** Opening SUPPLIED RECORDS block **
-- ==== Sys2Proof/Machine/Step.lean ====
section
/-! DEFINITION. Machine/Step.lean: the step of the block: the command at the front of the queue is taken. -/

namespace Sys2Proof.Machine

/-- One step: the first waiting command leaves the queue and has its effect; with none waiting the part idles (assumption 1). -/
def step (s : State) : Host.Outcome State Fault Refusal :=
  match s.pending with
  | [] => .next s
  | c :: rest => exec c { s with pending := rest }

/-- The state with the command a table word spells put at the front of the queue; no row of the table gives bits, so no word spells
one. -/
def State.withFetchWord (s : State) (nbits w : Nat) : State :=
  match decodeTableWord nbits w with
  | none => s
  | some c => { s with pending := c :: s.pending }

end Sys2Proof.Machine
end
** Closing SUPPLIED RECORDS block **
** Opening SUPPLIED RECORDS block **
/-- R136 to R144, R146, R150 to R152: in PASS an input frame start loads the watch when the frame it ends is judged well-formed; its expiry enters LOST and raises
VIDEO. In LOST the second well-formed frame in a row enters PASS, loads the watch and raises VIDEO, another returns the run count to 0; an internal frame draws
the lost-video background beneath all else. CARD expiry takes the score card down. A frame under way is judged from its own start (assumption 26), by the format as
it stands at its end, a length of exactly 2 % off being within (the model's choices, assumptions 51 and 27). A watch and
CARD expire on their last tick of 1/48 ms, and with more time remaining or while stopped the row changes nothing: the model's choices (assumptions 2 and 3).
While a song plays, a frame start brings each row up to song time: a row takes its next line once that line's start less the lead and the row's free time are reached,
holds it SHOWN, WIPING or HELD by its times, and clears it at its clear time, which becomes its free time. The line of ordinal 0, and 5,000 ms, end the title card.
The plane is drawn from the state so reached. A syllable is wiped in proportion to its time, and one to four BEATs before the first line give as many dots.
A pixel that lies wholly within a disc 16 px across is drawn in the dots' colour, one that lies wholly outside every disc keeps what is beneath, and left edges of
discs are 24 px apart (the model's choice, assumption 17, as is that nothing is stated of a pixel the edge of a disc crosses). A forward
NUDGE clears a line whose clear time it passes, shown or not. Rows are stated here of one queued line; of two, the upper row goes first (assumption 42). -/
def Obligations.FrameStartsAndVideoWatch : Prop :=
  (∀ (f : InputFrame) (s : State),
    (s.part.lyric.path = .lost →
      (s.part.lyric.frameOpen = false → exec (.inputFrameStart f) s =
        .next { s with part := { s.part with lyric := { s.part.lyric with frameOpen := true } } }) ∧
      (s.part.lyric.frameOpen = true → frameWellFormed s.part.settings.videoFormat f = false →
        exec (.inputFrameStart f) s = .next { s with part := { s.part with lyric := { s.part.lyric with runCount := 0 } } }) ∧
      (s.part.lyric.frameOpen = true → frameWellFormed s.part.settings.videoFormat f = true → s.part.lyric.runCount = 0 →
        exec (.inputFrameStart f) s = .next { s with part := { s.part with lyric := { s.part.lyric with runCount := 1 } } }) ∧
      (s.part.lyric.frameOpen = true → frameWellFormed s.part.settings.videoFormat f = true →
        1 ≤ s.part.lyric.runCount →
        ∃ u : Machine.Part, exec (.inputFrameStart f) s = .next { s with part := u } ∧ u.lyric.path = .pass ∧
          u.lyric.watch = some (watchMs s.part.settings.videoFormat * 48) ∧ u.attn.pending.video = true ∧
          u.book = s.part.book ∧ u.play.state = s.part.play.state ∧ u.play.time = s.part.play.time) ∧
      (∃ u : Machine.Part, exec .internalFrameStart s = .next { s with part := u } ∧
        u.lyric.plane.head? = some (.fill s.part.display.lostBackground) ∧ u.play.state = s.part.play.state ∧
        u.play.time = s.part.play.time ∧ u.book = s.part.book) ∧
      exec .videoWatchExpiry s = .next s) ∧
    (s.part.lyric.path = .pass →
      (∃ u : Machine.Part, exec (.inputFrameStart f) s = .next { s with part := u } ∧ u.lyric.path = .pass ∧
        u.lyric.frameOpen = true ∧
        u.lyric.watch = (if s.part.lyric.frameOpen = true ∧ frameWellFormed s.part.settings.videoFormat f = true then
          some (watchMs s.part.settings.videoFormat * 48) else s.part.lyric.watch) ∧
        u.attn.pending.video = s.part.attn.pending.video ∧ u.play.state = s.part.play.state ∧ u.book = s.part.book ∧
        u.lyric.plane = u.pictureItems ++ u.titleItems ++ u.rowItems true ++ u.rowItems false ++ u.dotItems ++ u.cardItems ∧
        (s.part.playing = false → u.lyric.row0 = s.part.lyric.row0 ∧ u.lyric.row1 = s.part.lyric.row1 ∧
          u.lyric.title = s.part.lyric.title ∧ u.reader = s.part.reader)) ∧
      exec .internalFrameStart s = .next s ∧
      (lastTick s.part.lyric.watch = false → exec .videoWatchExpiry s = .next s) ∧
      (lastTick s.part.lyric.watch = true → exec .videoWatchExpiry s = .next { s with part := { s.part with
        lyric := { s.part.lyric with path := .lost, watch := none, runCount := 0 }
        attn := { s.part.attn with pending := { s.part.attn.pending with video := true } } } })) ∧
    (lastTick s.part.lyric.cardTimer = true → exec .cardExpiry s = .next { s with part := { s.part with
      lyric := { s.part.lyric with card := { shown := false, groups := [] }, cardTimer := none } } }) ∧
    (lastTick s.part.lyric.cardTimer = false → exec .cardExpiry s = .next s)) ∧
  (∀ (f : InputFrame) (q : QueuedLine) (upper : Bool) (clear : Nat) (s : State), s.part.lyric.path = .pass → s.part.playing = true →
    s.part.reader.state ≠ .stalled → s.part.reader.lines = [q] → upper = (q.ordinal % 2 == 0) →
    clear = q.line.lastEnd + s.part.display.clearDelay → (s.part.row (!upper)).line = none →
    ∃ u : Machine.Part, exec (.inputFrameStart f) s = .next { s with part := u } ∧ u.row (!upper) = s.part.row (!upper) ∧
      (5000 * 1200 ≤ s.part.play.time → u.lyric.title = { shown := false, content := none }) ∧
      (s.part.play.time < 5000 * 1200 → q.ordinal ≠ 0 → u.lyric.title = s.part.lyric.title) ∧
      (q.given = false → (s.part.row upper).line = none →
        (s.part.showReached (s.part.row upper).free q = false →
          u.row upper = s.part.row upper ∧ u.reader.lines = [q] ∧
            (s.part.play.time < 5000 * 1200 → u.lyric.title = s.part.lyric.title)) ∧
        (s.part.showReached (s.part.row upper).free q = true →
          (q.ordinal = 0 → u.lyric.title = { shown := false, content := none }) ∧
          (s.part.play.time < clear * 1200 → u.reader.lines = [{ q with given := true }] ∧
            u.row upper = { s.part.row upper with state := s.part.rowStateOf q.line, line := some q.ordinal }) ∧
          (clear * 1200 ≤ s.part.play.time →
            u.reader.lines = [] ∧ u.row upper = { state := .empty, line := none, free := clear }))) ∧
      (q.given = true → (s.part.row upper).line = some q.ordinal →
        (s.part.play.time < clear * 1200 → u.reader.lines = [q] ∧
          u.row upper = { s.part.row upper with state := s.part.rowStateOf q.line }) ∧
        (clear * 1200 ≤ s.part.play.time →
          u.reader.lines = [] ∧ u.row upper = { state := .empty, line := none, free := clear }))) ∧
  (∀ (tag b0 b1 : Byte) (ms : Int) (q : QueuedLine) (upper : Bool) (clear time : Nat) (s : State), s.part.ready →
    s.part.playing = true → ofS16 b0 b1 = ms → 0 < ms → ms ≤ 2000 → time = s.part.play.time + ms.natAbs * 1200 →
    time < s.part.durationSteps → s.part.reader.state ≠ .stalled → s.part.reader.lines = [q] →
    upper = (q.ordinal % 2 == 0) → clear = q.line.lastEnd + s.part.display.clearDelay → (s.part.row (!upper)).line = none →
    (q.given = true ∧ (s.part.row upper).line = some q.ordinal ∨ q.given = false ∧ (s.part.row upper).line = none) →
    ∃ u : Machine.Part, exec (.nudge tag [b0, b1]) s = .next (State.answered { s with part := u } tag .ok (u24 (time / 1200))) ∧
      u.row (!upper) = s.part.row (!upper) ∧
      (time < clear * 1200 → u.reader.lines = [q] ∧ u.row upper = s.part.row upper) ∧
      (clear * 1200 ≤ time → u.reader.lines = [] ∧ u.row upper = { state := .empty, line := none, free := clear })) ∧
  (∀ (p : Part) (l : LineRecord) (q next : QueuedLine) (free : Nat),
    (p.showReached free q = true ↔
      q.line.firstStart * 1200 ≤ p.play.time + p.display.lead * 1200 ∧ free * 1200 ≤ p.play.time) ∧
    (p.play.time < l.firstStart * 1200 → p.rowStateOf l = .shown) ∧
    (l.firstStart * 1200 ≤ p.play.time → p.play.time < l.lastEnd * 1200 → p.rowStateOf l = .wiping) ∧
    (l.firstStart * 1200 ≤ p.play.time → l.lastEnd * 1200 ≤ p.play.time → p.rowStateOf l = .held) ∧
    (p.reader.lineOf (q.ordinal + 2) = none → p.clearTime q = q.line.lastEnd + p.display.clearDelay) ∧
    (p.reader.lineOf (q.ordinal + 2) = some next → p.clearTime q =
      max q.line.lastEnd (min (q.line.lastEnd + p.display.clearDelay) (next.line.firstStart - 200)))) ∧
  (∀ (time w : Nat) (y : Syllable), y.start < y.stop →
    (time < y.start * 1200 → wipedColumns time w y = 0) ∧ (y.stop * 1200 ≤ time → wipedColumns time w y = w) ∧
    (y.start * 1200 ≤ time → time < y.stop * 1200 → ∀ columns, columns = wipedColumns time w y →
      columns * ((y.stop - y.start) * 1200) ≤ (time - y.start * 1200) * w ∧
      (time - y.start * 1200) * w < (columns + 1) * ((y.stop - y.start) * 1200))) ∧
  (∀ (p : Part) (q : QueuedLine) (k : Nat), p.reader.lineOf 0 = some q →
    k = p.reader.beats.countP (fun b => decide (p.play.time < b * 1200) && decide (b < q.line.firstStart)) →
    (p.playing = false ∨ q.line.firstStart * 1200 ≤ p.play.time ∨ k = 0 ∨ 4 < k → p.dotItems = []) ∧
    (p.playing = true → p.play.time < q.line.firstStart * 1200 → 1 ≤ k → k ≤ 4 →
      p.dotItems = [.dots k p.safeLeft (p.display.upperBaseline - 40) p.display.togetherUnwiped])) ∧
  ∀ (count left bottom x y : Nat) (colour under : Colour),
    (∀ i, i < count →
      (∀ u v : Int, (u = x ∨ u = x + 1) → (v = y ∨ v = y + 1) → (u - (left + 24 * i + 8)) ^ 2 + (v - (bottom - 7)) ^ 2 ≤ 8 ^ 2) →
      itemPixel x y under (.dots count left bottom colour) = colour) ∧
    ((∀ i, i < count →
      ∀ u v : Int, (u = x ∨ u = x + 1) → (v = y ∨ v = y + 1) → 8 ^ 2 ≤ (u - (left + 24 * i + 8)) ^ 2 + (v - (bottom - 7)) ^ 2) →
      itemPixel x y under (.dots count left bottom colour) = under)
** Closing SUPPLIED RECORDS block **
** Opening SUPPLIED RECORDS block **
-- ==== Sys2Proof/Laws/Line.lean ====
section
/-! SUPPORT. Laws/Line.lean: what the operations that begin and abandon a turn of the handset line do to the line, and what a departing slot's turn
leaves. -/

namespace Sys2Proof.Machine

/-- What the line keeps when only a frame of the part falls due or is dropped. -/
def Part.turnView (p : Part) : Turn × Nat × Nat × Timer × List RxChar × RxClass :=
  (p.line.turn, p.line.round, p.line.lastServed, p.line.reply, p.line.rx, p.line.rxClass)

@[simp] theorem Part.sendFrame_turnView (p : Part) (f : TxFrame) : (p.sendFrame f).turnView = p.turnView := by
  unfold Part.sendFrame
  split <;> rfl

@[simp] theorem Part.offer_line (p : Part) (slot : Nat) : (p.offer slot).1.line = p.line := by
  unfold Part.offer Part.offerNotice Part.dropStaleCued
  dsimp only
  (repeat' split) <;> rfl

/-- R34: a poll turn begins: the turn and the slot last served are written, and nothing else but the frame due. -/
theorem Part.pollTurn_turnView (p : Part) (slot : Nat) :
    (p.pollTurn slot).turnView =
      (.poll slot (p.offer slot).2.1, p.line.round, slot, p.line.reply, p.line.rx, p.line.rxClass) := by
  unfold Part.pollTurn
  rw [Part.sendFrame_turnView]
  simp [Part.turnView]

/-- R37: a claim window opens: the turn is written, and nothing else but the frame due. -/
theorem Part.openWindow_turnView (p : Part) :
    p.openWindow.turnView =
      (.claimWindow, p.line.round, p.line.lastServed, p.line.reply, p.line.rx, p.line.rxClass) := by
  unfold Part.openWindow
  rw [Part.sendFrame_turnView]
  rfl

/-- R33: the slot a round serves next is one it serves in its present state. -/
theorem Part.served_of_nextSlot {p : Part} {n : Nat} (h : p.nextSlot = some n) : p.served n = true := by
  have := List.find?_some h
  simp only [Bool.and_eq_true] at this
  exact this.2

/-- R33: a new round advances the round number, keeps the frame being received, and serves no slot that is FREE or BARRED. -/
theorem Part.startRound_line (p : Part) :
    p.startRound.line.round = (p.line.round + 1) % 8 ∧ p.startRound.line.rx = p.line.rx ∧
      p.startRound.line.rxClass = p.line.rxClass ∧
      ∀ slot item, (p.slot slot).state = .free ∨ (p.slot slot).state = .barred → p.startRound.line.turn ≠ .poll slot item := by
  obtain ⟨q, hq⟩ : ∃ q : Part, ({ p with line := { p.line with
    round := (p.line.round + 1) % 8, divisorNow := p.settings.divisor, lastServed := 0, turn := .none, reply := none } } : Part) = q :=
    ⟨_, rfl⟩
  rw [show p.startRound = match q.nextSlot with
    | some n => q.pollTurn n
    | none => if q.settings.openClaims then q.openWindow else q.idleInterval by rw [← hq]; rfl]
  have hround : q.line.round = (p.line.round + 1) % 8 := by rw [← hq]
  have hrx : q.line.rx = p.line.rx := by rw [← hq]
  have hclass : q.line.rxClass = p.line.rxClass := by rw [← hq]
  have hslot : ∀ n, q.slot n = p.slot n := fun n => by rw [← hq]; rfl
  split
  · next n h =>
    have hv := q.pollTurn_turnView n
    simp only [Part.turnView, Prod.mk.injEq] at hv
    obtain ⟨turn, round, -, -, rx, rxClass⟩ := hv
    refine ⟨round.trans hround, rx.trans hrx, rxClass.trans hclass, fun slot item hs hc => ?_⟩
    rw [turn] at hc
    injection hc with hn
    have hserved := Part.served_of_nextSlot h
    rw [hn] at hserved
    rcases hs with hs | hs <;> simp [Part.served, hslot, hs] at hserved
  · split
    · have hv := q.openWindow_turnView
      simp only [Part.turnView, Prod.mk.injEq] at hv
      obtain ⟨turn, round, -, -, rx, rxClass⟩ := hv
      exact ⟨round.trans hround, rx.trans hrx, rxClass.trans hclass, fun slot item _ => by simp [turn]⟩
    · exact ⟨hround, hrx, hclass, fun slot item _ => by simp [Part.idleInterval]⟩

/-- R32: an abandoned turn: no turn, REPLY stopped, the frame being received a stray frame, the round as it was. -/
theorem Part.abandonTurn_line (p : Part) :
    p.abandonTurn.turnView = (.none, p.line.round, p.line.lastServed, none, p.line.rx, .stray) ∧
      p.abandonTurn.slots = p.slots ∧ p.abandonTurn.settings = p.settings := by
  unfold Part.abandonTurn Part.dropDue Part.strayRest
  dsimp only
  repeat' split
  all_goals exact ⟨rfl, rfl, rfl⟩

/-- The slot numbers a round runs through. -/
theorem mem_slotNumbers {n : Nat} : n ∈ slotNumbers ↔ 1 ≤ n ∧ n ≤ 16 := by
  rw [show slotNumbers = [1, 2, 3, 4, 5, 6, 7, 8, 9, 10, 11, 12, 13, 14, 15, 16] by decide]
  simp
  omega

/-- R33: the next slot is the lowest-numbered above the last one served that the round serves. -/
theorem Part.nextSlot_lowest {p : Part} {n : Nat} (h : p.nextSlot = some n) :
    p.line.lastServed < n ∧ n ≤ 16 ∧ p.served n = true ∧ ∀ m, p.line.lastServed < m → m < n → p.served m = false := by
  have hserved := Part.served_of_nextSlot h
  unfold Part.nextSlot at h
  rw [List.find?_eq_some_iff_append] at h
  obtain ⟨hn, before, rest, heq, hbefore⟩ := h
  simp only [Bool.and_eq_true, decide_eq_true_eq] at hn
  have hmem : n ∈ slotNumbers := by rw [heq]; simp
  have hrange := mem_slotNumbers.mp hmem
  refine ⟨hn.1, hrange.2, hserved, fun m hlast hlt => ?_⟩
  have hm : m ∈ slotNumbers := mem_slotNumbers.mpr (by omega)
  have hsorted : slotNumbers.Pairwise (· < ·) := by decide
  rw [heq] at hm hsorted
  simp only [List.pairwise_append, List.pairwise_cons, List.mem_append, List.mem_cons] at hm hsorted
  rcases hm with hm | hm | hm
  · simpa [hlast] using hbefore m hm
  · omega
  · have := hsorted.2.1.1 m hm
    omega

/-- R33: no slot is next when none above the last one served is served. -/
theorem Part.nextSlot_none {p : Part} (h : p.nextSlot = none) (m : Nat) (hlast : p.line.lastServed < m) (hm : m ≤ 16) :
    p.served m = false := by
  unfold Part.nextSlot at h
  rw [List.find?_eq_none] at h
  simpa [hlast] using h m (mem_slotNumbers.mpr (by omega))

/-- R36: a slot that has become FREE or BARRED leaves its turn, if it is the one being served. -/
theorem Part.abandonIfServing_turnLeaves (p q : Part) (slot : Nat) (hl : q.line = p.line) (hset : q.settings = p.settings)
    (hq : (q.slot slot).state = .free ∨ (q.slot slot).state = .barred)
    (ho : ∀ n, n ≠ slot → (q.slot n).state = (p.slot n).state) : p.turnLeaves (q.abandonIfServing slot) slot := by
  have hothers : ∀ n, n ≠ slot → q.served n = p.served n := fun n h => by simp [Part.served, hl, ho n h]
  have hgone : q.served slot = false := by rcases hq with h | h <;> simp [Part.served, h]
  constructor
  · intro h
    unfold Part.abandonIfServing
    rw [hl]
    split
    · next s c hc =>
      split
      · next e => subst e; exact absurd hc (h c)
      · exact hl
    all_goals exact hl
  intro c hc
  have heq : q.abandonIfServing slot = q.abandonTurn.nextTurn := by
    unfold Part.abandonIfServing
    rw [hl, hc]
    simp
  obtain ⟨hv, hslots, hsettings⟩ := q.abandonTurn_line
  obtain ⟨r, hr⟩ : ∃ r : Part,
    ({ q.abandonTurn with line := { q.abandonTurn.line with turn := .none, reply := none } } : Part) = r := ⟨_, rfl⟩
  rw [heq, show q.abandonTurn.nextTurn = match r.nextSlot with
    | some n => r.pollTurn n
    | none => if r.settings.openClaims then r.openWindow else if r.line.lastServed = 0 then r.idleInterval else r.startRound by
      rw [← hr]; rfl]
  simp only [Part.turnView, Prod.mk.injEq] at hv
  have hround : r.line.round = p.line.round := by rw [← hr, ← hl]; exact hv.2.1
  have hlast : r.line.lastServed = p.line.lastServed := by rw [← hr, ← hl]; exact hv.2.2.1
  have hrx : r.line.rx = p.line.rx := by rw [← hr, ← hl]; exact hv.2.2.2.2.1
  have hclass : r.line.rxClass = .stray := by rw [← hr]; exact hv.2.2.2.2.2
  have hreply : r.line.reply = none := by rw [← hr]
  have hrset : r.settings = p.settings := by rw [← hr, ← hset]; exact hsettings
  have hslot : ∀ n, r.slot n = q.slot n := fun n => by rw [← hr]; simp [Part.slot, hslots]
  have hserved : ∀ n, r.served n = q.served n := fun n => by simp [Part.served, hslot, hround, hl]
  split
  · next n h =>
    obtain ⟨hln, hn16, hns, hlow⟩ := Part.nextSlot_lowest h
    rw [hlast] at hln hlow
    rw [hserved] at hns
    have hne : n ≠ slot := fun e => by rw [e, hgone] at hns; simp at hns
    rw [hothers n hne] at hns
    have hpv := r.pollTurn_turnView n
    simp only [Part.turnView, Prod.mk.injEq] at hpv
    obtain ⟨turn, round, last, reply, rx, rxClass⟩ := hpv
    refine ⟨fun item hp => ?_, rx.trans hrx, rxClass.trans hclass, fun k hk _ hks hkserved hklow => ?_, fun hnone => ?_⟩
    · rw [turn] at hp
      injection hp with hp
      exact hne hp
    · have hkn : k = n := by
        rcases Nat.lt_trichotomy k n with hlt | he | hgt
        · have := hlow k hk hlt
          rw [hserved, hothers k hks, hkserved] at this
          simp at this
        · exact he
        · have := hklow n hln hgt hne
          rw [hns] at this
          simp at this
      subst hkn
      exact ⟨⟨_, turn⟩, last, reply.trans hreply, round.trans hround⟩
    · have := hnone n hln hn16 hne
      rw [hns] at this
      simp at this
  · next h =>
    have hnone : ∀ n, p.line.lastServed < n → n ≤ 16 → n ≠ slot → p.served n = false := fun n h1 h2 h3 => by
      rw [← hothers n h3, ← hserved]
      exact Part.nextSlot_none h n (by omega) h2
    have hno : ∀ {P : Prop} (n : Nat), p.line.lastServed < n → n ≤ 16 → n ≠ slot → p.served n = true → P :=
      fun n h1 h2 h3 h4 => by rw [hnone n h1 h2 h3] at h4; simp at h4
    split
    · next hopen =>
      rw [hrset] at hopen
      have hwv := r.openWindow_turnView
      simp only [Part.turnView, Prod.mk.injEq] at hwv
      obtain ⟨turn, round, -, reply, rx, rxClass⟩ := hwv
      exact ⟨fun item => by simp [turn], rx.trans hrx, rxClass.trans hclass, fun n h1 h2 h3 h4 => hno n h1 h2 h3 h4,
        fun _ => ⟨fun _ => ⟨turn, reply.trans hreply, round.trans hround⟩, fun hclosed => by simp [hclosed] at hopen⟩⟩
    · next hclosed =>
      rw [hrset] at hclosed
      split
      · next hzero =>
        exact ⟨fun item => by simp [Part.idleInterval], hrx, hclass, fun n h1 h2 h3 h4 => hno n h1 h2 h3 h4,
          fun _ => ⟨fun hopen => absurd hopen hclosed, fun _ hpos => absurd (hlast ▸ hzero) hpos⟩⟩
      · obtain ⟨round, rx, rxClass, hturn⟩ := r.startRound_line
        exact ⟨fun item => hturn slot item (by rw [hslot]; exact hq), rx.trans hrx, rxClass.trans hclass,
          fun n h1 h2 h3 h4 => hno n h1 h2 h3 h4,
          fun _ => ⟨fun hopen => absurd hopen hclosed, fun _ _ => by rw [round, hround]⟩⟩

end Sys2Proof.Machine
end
** Closing SUPPLIED RECORDS block **
• **TASK**: Of the entries above, repeat exactly the lines from the line with "is taken. -/" through the line with "def State.withFetchWord (s", both of them included.

• **SOLUTION BELOW**:
/-! DEFINITION. Machine/Step.lean: the step of the block: the command at the front of the queue is taken. -/

namespace Sys2Proof.Machine

/-- One step: the first waiting command leaves the queue and has its effect; with none waiting the part idles (assumption 1). -/
def step (s : State) : Host.Outcome State Fault Refusal :=
  match s.pending with
  | [] => .next s
  | c :: rest => exec c { s with pending := rest }

/-- The state with the command a table word spells put at the front of the queue; no row of the table gives bits, so no word spells
one. -/
def State.withFetchWord (s : State) (nbits w : Nat) : State :=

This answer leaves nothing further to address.